When generating images using a dot hologram, in contrast, a permeable object in the projection light beam for imaging pushed, and thereby the image of the permeable object thus introduced becomes generated on the optical output surface.

The point-shaped used to create a point hologram Light source should be extremely small so that the image of the translucent object is faithfully reproduced on the optical output surface, as shown in the following Consideration can be seen. In view of the fact that the OAF (optical imaging function) the optical system, which is composed of the point hologram and lenses, is constant over the entire spatial frequency bands, at least as far as the point-like light source is an optimal geometrical "point" should be point light source to be as small as possible to allow the component the spatial frequency present in the permeable object by the optical reproduction system is imaged without attenuation, and thus the image of the permeable object faithfully reproduced on the optical output surface will. According to the prior art, this is point-shaped in a Runkt hologram Light source made by using a fine hole. The bigger, however the diameter of the hole, the stronger the OAF of such an optical becomes System is sharply attenuated and the reproduced image is necessarily with provided with a vignetting. In order to get a faithful image reproduction, you have to Hole therefore have a small diameter. Accordingly, it is required that the coherent light source has a relatively high power to receive enough light, to expose the hologram plate, which is generally of low sensitivity is. A laser is often used as a light source for this purpose, and the ErzeuJOu a normal point hologram has the disadvantage of using large and expensive lasers Need to become.

In order to avoid the disadvantages of the nkt-1Iologram according to the state of the Technology is afflicted, to be exercised, the present invention provides an optical System; that enables a faithful image production, although it is a fine one Hole of relatively large diameter is used and has essentially the same effectiveness if you compare it with a system that has an ontimal point-shaped light source used. The prior art diffusion hologram has the following Properties on. First is the light intensity to be recorded for the hologram on the surface of a drying plate, which is very even, scattered and raised so the degree of diffusion.

Second, the photographic dynamic range permits that to be recorded Light intensity that the hologram recorded linearly on photosensitive material and faithful image reproduction is facilitated. Third and lastly is one Multiple exposure of the hologram as a result of the already mentioned high Measure Diffusion of the recorded information is possible. Though such a multiple recording is generally even possible if the hologram uses unscattered light, so the number of exposures is limited, especially because of the lower frequency band saturation occurring on the dry plate. The number of exposures can be through the use of a diffusion hologram can be increased, which is disadvantageous Avoids saturation effects.
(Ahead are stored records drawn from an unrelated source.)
-- ==== Sys2Proof/Config.lean ====
section
/-! DEFINITION. What the spec leaves open: the type tables of 00_scope.md R6 and the free values. Every constant here is opaque: nothing is
known of it but what its type carries. The numbers the document gives stand in Machine/Configuration.lean, and the loader's open parameters in
Machine/Loader.lean, all under this namespace. -/

namespace Sys2Proof

open Sys2Proof.Machine

/-- The type of an `other` kind: a well-formed entry with no hook and with its ROM and its RAM apart, assumed nothing else of
(41_type_descriptors.md R94; logs 5 and 23). -/
opaque Config.openType : BitVec 8 → OpenEntry

/-- The mapping, size and initial state of an SDX-family kind, which the document does not give (41_type_descriptors.md R106; log 5). The family is of
the XLXE machine: the example of R107 has an `STD_8` behind it (DEDUCED, log 5). -/
opaque Config.sdxBase : BitVec 8 → BankedEntry .xlxe

/-- The write transition of an SDX-family kind, which the document does not give (41_type_descriptors.md R106; log 5). -/
opaque Config.sdxWr : BitVec 8 → StateWord → Addr → Byte → Option StateWord

/-- The machine `CLAMP` is defined for, which the document does not give (41_type_descriptors.md R110, R113; log 5). -/
opaque Config.clampMachine : MachineKind

/-- What the document does not give of `CLAMP` besides its machine and the two arms (41_type_descriptors.md R110; log 5). -/
opaque Config.clampBase : BankedEntry Config.clampMachine

/-- `ClampCase`, the arm below 4 (41_type_descriptors.md R110). -/
opaque Config.clampCase : StateWord → Addr → Byte → Option StateWord

/-- `ClampDefault`, the arm from 4 on (41_type_descriptors.md R110). -/
opaque Config.clampDefault : StateWord → Addr → Byte → Option StateWord

/-- The machine `BBSB` is defined for, which the document does not give (41_type_descriptors.md R111, R113; log 18). -/
opaque Config.bbsbMachine : MachineKind

/-- `BBSB`, "Bounty Bob paging" (41_type_descriptors.md R111; log 18). -/
opaque Config.bbsb : HookEntry Config.bbsbMachine

/-- `SC_5200`, the 5200 "SuperCart" (41_type_descriptors.md R111; log 18). -/
opaque Config.sc5200 : HookEntry .a5200

/-- `init_state` of `OSS_16` (41_type_descriptors.md R104). -/
opaque Config.ossInit : StateWord

/-- `OssOther(n, st)`: the twelve nibbles the document does not give (41_type_descriptors.md R104). -/
opaque Config.ossOther : BitVec 4 → StateWord → Option StateWord

/-- The read-triggered transition of `OSS_16` (41_type_descriptors.md R104: "`rd` is a configuration field for it"). -/
opaque Config.ossRd : StateWord → Addr → Option StateWord

/-- `OssLow(st)`: what 0xA000..0xAFFF shows in a state other than the disabled one (41_type_descriptors.md R105). -/
opaque Config.ossLow : StateWord → OpenContent (3 * Config.ossBank)

/-- What 0xB000..0xBFFF shows in a state that is none of `s0`, `s1`, `sd` (41_type_descriptors.md R104; log 14). -/
opaque Config.ossHigh : StateWord → OpenContent (3 * Config.ossBank)

/-- What `ROT_32` shows in a state above 4, which only a restored record can bring about (41_type_descriptors.md R109; log 15). -/
opaque Config.rotAbove : StateWord → OpenContent (3 * Config.rotBank)

/-- `SizeOf` of a kind that declares no size, `None` or `Unknown` (46_image_container.md R188, R193; log 9). -/
opaque Config.undeclaredSizeKb : Kind → Nat

/-- What `READ_IMAGE` answers for a header whose code is in range and is no kind's code, as a function of the file
(46_image_container.md R186, R189; log 9). -/
opaque Config.codeGap : List Byte → LoadResult

/-- Whether the `n`-th write to storage fails (46_image_container.md R193: "`IoError` if the write fails"; log 10). -/
opaque Config.storageFails : Nat → Bool

end Sys2Proof
end

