-- ==== Sys2Proof/Machine/BusOther.lean ====
section
/-! DEFINITION. `BUS_OTHER`: an address that is not the block's. State and window image are unchanged and the block returns nothing
(30_encoding.md R57). -/

namespace Sys2Proof.Machine

/-- `BUS_OTHER.Q0`, 0x0000..0x3FFF (30_encoding.md R57). -/
def execBusOtherQ0 (s : State) : Answer := .next s.clearOut

/-- `BUS_OTHER.Q1`, 0x4000..0x7FFF on the XLXE machine (30_encoding.md R57). -/
def execBusOtherQ1 (s : State) : Answer := .next s.clearOut

/-- `BUS_OTHER.Q3`, 0xC000..0xFFFF but for the control page (30_encoding.md R57). -/
def execBusOtherQ3 (s : State) : Answer := .next s.clearOut

end Sys2Proof.Machine
end

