/-- The window-switched designs: the control page does nothing, every write there is `Unhandled` and every read 0xFF; they have a hook whose trigger
ranges lie inside the mapped window; `SC_5200` belongs to the 5200 machine and maps inside 0x4000..0xBFFF (41_type_descriptors.md R111). -/
def Obligations.WindowSwitchedDesigns : Prop := ∀ (k : Kind), k = .bbsb ∨ k = .sc5200 →
  (∀ st addr v, (descr k).wr st addr v = none ∧ (descr k).rd st addr = none ∧ (descr k).status st addr = 0xFF#8) ∧
  (∃ h, (descr k).hook = some h ∧ ∀ m kb st, ∀ r ∈ h.ranges, ∀ a, r.has a = true → covers ((descr k).map st m kb) a) ∧
  (∀ m, acceptsMachine .sc5200 m = true ↔ m = .a5200) ∧
  (∀ st, ∀ g ∈ (descr .sc5200).map st .a5200 (typeEntry .sc5200).sizeKb, 0x4000 ≤ g.lo ∧ g.hi ≤ 0xBFFF) ∧
  ∀ s : State, s.Inv → s.p.kind = k → s.g.kind = .none → ∀ (addr : Addr) (data : Byte),
    exec (.ctrlWr addr data) s = .next { s with out := { handled := some .unhandled } } ∧
    exec (.ctrlRd addr data) s = .next { s with out := { data := some 0xFF#8 } }

/-- A cartridge of kind `Unknown` is inserted in the primary slot, no piggyback being present, with any positive size on either machine (45_slot_operations.md
R166, R168; that an insertion is accepted exactly under the preconditions is the spec's decision D22), and then no window shows it, no control-page
write is handled and no control-page read is driven (41_type_descriptors.md R102; the descriptor is the spec's decision D16). The insertion in the
piggyback slot, and beside a piggyback, is that of `InsertResult`. -/
def Obligations.UnknownKindShowsNothing : Prop := ∀ (s : State), s.Inv → s.g.kind = .none → ∀ (bytes : List Byte) (path : Text) (raw : Bool),
  0 < bytes.length → bytes.length % 1024 = 0 → ∃ t, exec (.insert .P (.named .unknown) bytes path raw) s = .next t ∧ t.p.buffer = some bytes ∧
    ∀ (addr : Addr) (data : Byte), exec (.ctrlWr addr data) t = .next { t with out := { handled := some .unhandled } } ∧
      exec (.ctrlRd addr data) t = .next { t with out := { data := some 0xFF#8 } } ∧
      exec (.winRd addr data) t = .next { t with out := { data := some 0xFF#8 } }
end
In order to take advantage of the advantageous properties of a diffusion hologram, such as to realize it above in connection with a dot hologram, it is provided that .... (characteristic of claim 1).

The dot hologram which is one according to the present invention optical system (hereinafter referred to as diffusion point hologram to it to be distinguished from the dot hologram according to the prior art) is used by the following properties compared with the prior art dot hologram the technology described.
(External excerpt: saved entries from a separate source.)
/-- The end of a restore: the records kept or emptied, and the commands of one full remap. -/
theorem State.restoreEnd_spec (h : s.Ready) (r : Option LoadResult) : ∃ t, s.restoreEnd r = .ok t ∧ t.Inv ∧ t.Coherent ∧ s.Under t ∧
    t.ioCount = s.ioCount ∧
    t.window = (disableCommands s.machine ++ shownCommands s.machine (t.slot t.active)).foldl Window.apply s.window ∧
    (r = Option.none → t.p = s.p ∧ t.g = s.g ∧
      t.out = s.out.issued (disableCommands s.machine ++ shownCommands s.machine (t.slot t.active))) ∧
    (∀ e, r = some e → t.p = Slot.empty ∧ t.g = Slot.empty ∧
      t.out = Output.issued { s.out with load := some e } (disableCommands s.machine ++ shownCommands s.machine (t.slot t.active))) := by
  cases r with
  | none =>
    obtain ⟨t, ht, hk, hp, hg, hi, hc, ho, hw⟩ := h.fullRemap
    exact ⟨t, ht, hi, hc, hk.under, hk.ioCount, hw, fun _ => ⟨hp, hg, ho⟩, fun e he => by cases he⟩
  | some e =>
    have h' : State.Ready { s with p := Slot.empty, g := Slot.empty, out := { s.out with load := some e } } :=
      ⟨Slot.empty_inv _, Slot.empty_inv _, fun hg => absurd rfl hg, h.window, h.inside⟩
    obtain ⟨t, ht, hk, hp, hg, hi, hc, ho, hw⟩ := h'.fullRemap
    exact ⟨t, ht, hi, hc, ⟨⟨hk.machine, hk.autoreboot, hk.loader, hk.sdxPbMask⟩, hk.input⟩, hk.ioCount, hw, (fun h => by cases h),
      fun e' he => (Option.some.inj he) ▸ ⟨hp, hg, ho⟩⟩

/-! ### The events -/

theorem State.Under.of_kept {s t u : State} (h : s.Under t) (k : t.Kept u) : s.Under u := h.trans k.under

theorem State.Ready.bothRemoved (h : s.Ready) : s.bothRemoved.Ready :=
  State.Ready.emptied (h.emptied (sl := .G) (by simp)) fun _ => rfl

theorem State.under_bothRemoved (s : State) : s.Under s.bothRemoved :=
  (State.Under.written s .G Slot.empty).trans (State.Under.written _ .P Slot.empty)

theorem State.bothRemoved_p (s : State) : s.bothRemoved.p = Slot.empty := rfl

theorem State.bothRemoved_g (s : State) : s.bothRemoved.g = Slot.empty := by simp [State.bothRemoved]

theorem State.bothRemoved_window (s : State) : s.bothRemoved.window = s.window := by simp [State.bothRemoved]

theorem State.loaderOps_eq {s t : State} (h : t.loader = s.loader) : t.loaderOps = s.loaderOps := by
  rw [State.loaderOps, State.loaderOps, h]

/-- `REMOVE(s)`: the write-backs and the empty records, then one full remap (45_slot_operations.md R170). -/
theorem State.removeEvent_spec (h : s.Inv) (sl : SlotName) : ∃ t, s.removeEvent sl = .ok t ∧ s.Under t ∧ t.Inv ∧ t.Coherent ∧
    t.slot sl = Slot.empty ∧ (sl = .P → t.g = Slot.empty) ∧ (sl = .G → t.p = s.p) ∧
    t.window = (disableCommands s.machine ++ shownCommands s.machine (t.slot t.active)).foldl Window.apply s.window ∧
    (sl = .G → t.ioCount = (s.writtenBack .G).ioCount ∧
      t.out = (s.writtenBack .G).out.issued (disableCommands s.machine ++ shownCommands s.machine (t.slot t.active))) ∧
    (sl = .P → t.ioCount = s.bothRemoved.ioCount ∧
      t.out = s.bothRemoved.out.issued (disableCommands s.machine ++ shownCommands s.machine (t.slot t.active))) := by
  cases sl with
  | G =>
    obtain ⟨t, ht, hk, hp, hg, hi, hc, ho, hw⟩ := (h.ready.emptied (sl := .G) (by simp)).fullRemap
    refine ⟨t, ?_, (State.Under.written s .G Slot.empty).of_kept hk, hi, hc, by simpa using hg, by simp, fun _ => by simpa using hp,
      by simpa using hw, fun _ => ⟨by simpa using hk.ioCount, by simpa using ho⟩, by simp⟩
    simp [State.removeEvent, State.removeOne_spec (h.slot .G), ht]
  | P =>
    have h1 : ((s.writtenBack .G).setSlot .G Slot.empty).Ready := h.ready.emptied (by simp)
    obtain ⟨t, ht, hk, hp, hg, hi, hc, ho, hw⟩ := h.ready.bothRemoved.fullRemap
    have hm := s.under_bothRemoved.machine
    rw [hm] at ho hw
    rw [State.bothRemoved_window] at hw
    refine ⟨t, ?_, s.under_bothRemoved.of_kept hk, hi, hc, by simpa using hp.trans s.bothRemoved_p, fun _ => hg.trans s.bothRemoved_g,
      by simp, hw, by simp, fun _ => ⟨hk.ioCount, ho⟩⟩
    simp only [State.removeEvent, if_true, State.removeOne_spec (h.slot .G), State.removeOne_spec (h1.slot .P)]
    exact ht

/-- `INSERT` of a kind: the write-back of what was there, the new record, one full remap, and the token of a primary insertion with autoreboot
(45_slot_operations.md R166). -/
theorem State.insertEvent_spec (h : s.Inv) {sl : SlotName} {arg : KindArg} {kind : Kind} (ha : resolveKind s.loaderOps arg = .ok kind)
    {bytes : List Byte} (hf : insertFailure s sl kind bytes = Option.none) (path : Text) (raw : Bool) :
    ∃ t, s.insertEvent sl arg bytes path raw = .ok t ∧ s.Under t ∧ t.Inv ∧ t.Coherent ∧
    t.slot sl = insertedSlot kind bytes path raw ∧ (∀ tl, tl ≠ sl → t.slot tl = s.slot tl) ∧ t.ioCount = (s.writtenBack sl).ioCount ∧
    t.out = Output.issued { (s.writtenBack sl).out with coldRestart := decide (sl = .P) && s.autoreboot }
      (disableCommands s.machine ++ shownCommands s.machine (t.slot t.active)) ∧
    t.window = (disableCommands s.machine ++ shownCommands s.machine (t.slot t.active)).foldl Window.apply s.window := by
  obtain ⟨t, ht, hk, hp, hg, hi, hc, ho, hw⟩ := (h.ready.inserted hf _ (insertedSlot_inv hf path raw) rfl).fullRemap
  have hauto : t.autoreboot = s.autoreboot := by rw [hk.autoreboot]; simp
  have hs : ∀ tl, t.slot tl = ((s.writtenBack sl).setSlot sl (insertedSlot kind bytes path raw)).slot tl := fun tl => by
    cases tl <;> assumption
  have hsame : t.SameCore { t with out := { t.out with coldRestart := decide (sl = .P) && t.autoreboot } } := ⟨rfl, rfl, rfl, rfl, rfl, rfl⟩
  refine ⟨{ t with out := { t.out with coldRestart := decide (sl = .P) && t.autoreboot } }, ?_, ?_, hsame.inv hi, hsame.coherent hc, ?_,
    fun tl htl => ?_, ?_, ?_, ?_⟩
  · simp only [State.insertEvent, ha, State.insertQuiet_spec (h.slot sl) hf, ht]
  · exact ((State.Under.written s sl _).of_kept hk).trans ⟨⟨rfl, rfl, rfl, rfl⟩, rfl⟩
  · rw [hsame.slot, hs, State.setSlot_slot]
  · rw [hsame.slot, hs, State.setSlot_slot_ne _ _ _ htl, State.writtenBack_slot]
  · simpa using hk.ioCount
  · rw [hsame.slot]
    simp [ho, hauto]
  · simpa [hsame.slot] using hw

/-- `COLD_START`: the initial state of every occupied slot, and one full remap (45_slot_operations.md R174). -/
theorem State.coldStartEvent_spec (h : s.Inv) : ∃ t, s.coldStartEvent = .ok t ∧ s.Kept t ∧ t.p = s.p.moved (descr s.p.kind).initState ∧
    t.g = s.g.moved (descr s.g.kind).initState ∧ t.Inv ∧ t.Coherent ∧
    t.out = s.out.issued (disableCommands s.machine ++ shownCommands s.machine (t.slot t.active)) ∧
    t.window = (disableCommands s.machine ++ shownCommands s.machine (t.slot t.active)).foldl Window.apply s.window := by
  have hinv : ∀ x : Slot, x.Inv s.machine → (coldSlot x).Inv s.machine := fun x hx => by
    by_cases hk : x.kind = .none
    · simpa [coldSlot, hk] using hx
    · simpa [coldSlot, hk] using hx.setState hk _
  have hkind : ∀ x : Slot, (coldSlot x).kind = x.kind := fun x => by unfold coldSlot; split <;> rfl
  have hr : State.Ready { s with p := coldSlot s.p, g := coldSlot s.g } :=
    ⟨hinv _ h.p, hinv _ h.g, by simpa [hkind] using h.chained, h.window, h.inside⟩
  obtain ⟨t, ht, hk, hp, hg, hi, hc, ho, hw⟩ := hr.fullRemap
  exact ⟨t, ht, ⟨hk.machine, hk.autoreboot, hk.loader, hk.sdxPbMask, hk.input, hk.ioCount, hk.out⟩, hp, hg, hi, hc, ho, hw⟩

/-- `RESTORE_STATE` of a good state: the removals, then the record, then the end. -/
theorem State.restoreEvent_eq (h : s.Inv) (record : List SaveEntry) (files : List FileAt) : s.restoreEvent record files =
    match s.bothRemoved.restoreRecord record files with
    | .error e => .error e
    | .ok (v, failed) => v.restoreEnd failed := by
  have h1 : ((s.writtenBack .G).setSlot .G Slot.empty).Ready := h.ready.emptied (by simp)
  simp only [State.restoreEvent, State.removeOne_spec (h.slot .G), State.removeOne_spec (h1.slot .P)]
  rfl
First, a larger diameter of the hole does not affect one Faithful image reproduction, as the hole that the diffuser plate faces is another has spatial frequency response, because of the property of this scattering plate, as the hole according to the prior art without the use of a diffuser plate.

This has the practical advantage that a laser of low power and low cost can be used to that Diffusion funct hologram to be able to generate. Second, it can produce images with uniform light intensity from each;, no area of the hologram can be preserved, due to the dead diffusion, which is a special property of the diffusion point ologram in general. The common prior art dot Holcgram is with some The recorded information is tied to location, and so are, for example the images corresponding to an area near the optical axis and an outer area of the same holograms correspond to each other slightly different, what of the aberration of the hologram and a complicated amplitude - allocation of the to be recorded Light depends. Such a disadvantage of an ordinary dot hologram becomes effective fixed through the use of a disfusion point hologram.

Thirdly, in a known method of multiple generation of dildos, a multiple point hologram through good exposure for each relative position of the hole and the dry plate is formed, the use of the diffusion point hologram according to the invention, the possibility of such a multiplication due to the same considerations as discussed above in connection with the Diffusion kilogram have been employed.

Embodiments according to the invention are illustrated with the aid of the accompanying figures described, FIG. 1 showing a preferred embodiment of an optical system shows for point hologram generation in the manner of the Fourier transform, where is illuminated with diffuse light, Fig. 2 shows a preferred embodiment of a optical system in an imager of the Fraunhofer type shows, where a Diffusion point hologram is used for a permeable object, Fig. Da, 3b and nc the Fourier transform the tT function, the circular function and a random function, FIG. 4 shows a preferred embodiment of an optical system in a Fresnel-type imager shows using a diffusion point hologram for a transmissive article Fig. 5 shows a preferred embodiment of an optical system in a device shows, in order to illuminate an imaging object incoherently, FIG. 6 shows a preferred one Embodiment of an optical system in a lighting device for a shows reflective imaging object.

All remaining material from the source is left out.